— Provided data —

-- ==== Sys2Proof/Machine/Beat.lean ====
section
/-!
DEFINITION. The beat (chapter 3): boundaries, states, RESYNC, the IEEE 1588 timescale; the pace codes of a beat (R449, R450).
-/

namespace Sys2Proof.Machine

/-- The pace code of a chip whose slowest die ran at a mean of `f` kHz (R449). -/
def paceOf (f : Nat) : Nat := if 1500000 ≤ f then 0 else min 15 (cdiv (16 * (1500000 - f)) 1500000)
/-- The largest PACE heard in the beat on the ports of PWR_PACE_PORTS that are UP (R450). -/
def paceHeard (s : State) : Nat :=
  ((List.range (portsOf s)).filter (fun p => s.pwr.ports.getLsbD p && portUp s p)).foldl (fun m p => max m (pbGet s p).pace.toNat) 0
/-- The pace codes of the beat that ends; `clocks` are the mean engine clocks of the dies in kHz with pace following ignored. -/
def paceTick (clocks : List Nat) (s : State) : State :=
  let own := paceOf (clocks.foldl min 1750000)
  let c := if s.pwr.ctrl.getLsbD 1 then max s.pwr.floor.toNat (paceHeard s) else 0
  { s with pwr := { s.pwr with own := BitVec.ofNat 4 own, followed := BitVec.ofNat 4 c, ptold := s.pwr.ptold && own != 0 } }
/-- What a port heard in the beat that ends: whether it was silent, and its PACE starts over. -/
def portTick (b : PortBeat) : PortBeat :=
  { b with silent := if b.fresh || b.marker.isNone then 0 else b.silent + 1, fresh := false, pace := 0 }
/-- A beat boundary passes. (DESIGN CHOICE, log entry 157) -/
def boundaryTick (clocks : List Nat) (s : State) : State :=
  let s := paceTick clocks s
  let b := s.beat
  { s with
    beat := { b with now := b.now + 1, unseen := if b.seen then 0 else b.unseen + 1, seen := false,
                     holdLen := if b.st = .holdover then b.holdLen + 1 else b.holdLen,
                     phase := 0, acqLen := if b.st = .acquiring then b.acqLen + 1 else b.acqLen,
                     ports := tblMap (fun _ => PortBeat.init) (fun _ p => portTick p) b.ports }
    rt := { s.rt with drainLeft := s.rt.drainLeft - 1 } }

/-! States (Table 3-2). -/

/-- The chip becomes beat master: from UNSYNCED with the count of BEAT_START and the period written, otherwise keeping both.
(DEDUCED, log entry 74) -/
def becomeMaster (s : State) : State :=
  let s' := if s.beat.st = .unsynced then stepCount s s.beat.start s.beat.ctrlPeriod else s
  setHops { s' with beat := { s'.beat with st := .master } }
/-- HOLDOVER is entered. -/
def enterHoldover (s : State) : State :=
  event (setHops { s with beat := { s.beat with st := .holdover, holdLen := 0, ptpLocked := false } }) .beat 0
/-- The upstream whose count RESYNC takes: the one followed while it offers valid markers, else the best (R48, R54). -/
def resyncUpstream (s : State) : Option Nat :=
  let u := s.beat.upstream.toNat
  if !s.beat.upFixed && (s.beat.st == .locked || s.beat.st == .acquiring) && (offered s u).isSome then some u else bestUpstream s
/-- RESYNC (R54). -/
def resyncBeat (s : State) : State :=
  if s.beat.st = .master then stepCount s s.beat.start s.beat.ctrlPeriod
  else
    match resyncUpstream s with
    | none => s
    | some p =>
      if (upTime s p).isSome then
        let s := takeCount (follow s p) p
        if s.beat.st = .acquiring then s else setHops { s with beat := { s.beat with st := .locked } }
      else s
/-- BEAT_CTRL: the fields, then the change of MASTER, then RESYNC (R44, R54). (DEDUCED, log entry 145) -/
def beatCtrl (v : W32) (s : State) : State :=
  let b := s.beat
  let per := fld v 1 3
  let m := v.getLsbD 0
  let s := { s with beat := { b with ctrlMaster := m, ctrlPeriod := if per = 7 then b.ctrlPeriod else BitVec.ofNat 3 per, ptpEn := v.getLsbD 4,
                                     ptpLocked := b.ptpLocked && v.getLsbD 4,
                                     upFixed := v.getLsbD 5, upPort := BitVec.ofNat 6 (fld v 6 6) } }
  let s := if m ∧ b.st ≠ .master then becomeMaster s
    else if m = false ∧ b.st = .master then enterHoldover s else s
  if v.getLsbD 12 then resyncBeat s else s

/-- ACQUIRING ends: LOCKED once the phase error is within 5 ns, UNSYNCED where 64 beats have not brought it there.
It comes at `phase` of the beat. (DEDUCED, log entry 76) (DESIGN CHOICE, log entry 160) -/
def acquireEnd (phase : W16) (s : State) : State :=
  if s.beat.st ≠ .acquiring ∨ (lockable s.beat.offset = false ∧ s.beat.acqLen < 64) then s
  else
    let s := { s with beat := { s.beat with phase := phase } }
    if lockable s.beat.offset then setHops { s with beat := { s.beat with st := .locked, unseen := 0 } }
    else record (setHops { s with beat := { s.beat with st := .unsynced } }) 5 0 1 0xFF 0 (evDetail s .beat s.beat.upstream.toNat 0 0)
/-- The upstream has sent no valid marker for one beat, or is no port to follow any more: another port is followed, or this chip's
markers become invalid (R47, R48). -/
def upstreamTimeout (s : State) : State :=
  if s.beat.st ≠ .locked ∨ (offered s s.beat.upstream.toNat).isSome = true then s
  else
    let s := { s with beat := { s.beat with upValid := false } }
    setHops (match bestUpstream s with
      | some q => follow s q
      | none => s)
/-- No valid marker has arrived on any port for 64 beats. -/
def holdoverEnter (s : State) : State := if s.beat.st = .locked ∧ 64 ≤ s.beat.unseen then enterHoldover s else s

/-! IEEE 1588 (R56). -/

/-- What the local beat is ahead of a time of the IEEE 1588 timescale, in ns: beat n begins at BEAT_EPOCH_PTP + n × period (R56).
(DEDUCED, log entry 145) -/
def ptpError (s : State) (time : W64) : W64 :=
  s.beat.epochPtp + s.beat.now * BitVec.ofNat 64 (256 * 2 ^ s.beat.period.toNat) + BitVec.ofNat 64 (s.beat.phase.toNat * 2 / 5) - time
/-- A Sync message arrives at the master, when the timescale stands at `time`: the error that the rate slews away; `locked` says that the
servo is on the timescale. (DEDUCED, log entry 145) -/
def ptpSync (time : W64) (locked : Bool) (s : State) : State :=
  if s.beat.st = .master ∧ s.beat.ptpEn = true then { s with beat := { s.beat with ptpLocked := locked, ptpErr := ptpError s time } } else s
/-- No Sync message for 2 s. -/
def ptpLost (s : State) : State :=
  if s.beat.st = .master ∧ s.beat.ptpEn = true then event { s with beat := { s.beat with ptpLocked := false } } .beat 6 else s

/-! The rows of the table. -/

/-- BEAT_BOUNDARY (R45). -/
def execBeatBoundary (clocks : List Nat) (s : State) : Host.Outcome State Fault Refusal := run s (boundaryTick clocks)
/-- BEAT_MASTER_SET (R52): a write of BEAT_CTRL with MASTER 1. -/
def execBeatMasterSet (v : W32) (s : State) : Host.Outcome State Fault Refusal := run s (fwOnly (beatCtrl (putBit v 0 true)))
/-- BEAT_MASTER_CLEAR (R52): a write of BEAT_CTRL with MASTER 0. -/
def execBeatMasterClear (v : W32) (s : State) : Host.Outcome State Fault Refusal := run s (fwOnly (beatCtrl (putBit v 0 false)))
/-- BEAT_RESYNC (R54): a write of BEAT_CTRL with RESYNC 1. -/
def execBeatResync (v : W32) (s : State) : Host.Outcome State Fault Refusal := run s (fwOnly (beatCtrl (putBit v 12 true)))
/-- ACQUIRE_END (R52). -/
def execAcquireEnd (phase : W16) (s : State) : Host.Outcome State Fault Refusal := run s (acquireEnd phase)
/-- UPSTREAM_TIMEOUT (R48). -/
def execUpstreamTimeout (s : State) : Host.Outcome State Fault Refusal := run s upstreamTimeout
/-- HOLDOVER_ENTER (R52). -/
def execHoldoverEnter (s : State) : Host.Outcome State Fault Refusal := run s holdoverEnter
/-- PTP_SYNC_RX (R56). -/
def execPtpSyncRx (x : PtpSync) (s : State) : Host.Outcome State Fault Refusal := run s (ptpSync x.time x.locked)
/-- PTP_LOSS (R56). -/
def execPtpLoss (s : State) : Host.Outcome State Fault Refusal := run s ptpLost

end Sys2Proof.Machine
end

— What you should do —
Print nothing except the lines from the line containing "for 2 s. -/" to the end of the listing, exactly as written.

— Task response —
/-- No Sync message for 2 s. -/
def ptpLost (s : State) : State :=
  if s.beat.st = .master ∧ s.beat.ptpEn = true then event { s with beat := { s.beat with ptpLocked := false } } .beat 6 else s

/-! The rows of the table. -/

/-- BEAT_BOUNDARY (R45). -/
def execBeatBoundary (clocks : List Nat) (s : State) : Host.Outcome State Fault Refusal := run s (boundaryTick clocks)
/-- BEAT_MASTER_SET (R52): a write of BEAT_CTRL with MASTER 1. -/
def execBeatMasterSet (v : W32) (s : State) : Host.Outcome State Fault Refusal := run s (fwOnly (beatCtrl (putBit v 0 true)))
/-- BEAT_MASTER_CLEAR (R52): a write of BEAT_CTRL with MASTER 0. -/
def execBeatMasterClear (v : W32) (s : State) : Host.Outcome State Fault Refusal := run s (fwOnly (beatCtrl (putBit v 0 false)))
/-- BEAT_RESYNC (R54): a write of BEAT_CTRL with RESYNC 1. -/
def execBeatResync (v : W32) (s : State) : Host.Outcome State Fault Refusal := run s (fwOnly (beatCtrl (putBit v 12 true)))
/-- ACQUIRE_END (R52). -/
def execAcquireEnd (phase : W16) (s : State) : Host.Outcome State Fault Refusal := run s (acquireEnd phase)
/-- UPSTREAM_TIMEOUT (R48). -/
def execUpstreamTimeout (s : State) : Host.Outcome State Fault Refusal := run s upstreamTimeout
/-- HOLDOVER_ENTER (R52). -/
def execHoldoverEnter (s : State) : Host.Outcome State Fault Refusal := run s holdoverEnter
/-- PTP_SYNC_RX (R56). -/
def execPtpSyncRx (x : PtpSync) (s : State) : Host.Outcome State Fault Refusal := run s (ptpSync x.time x.locked)
/-- PTP_LOSS (R56). -/
def execPtpLoss (s : State) : Host.Outcome State Fault Refusal := run s ptpLost

end Sys2Proof.Machine
end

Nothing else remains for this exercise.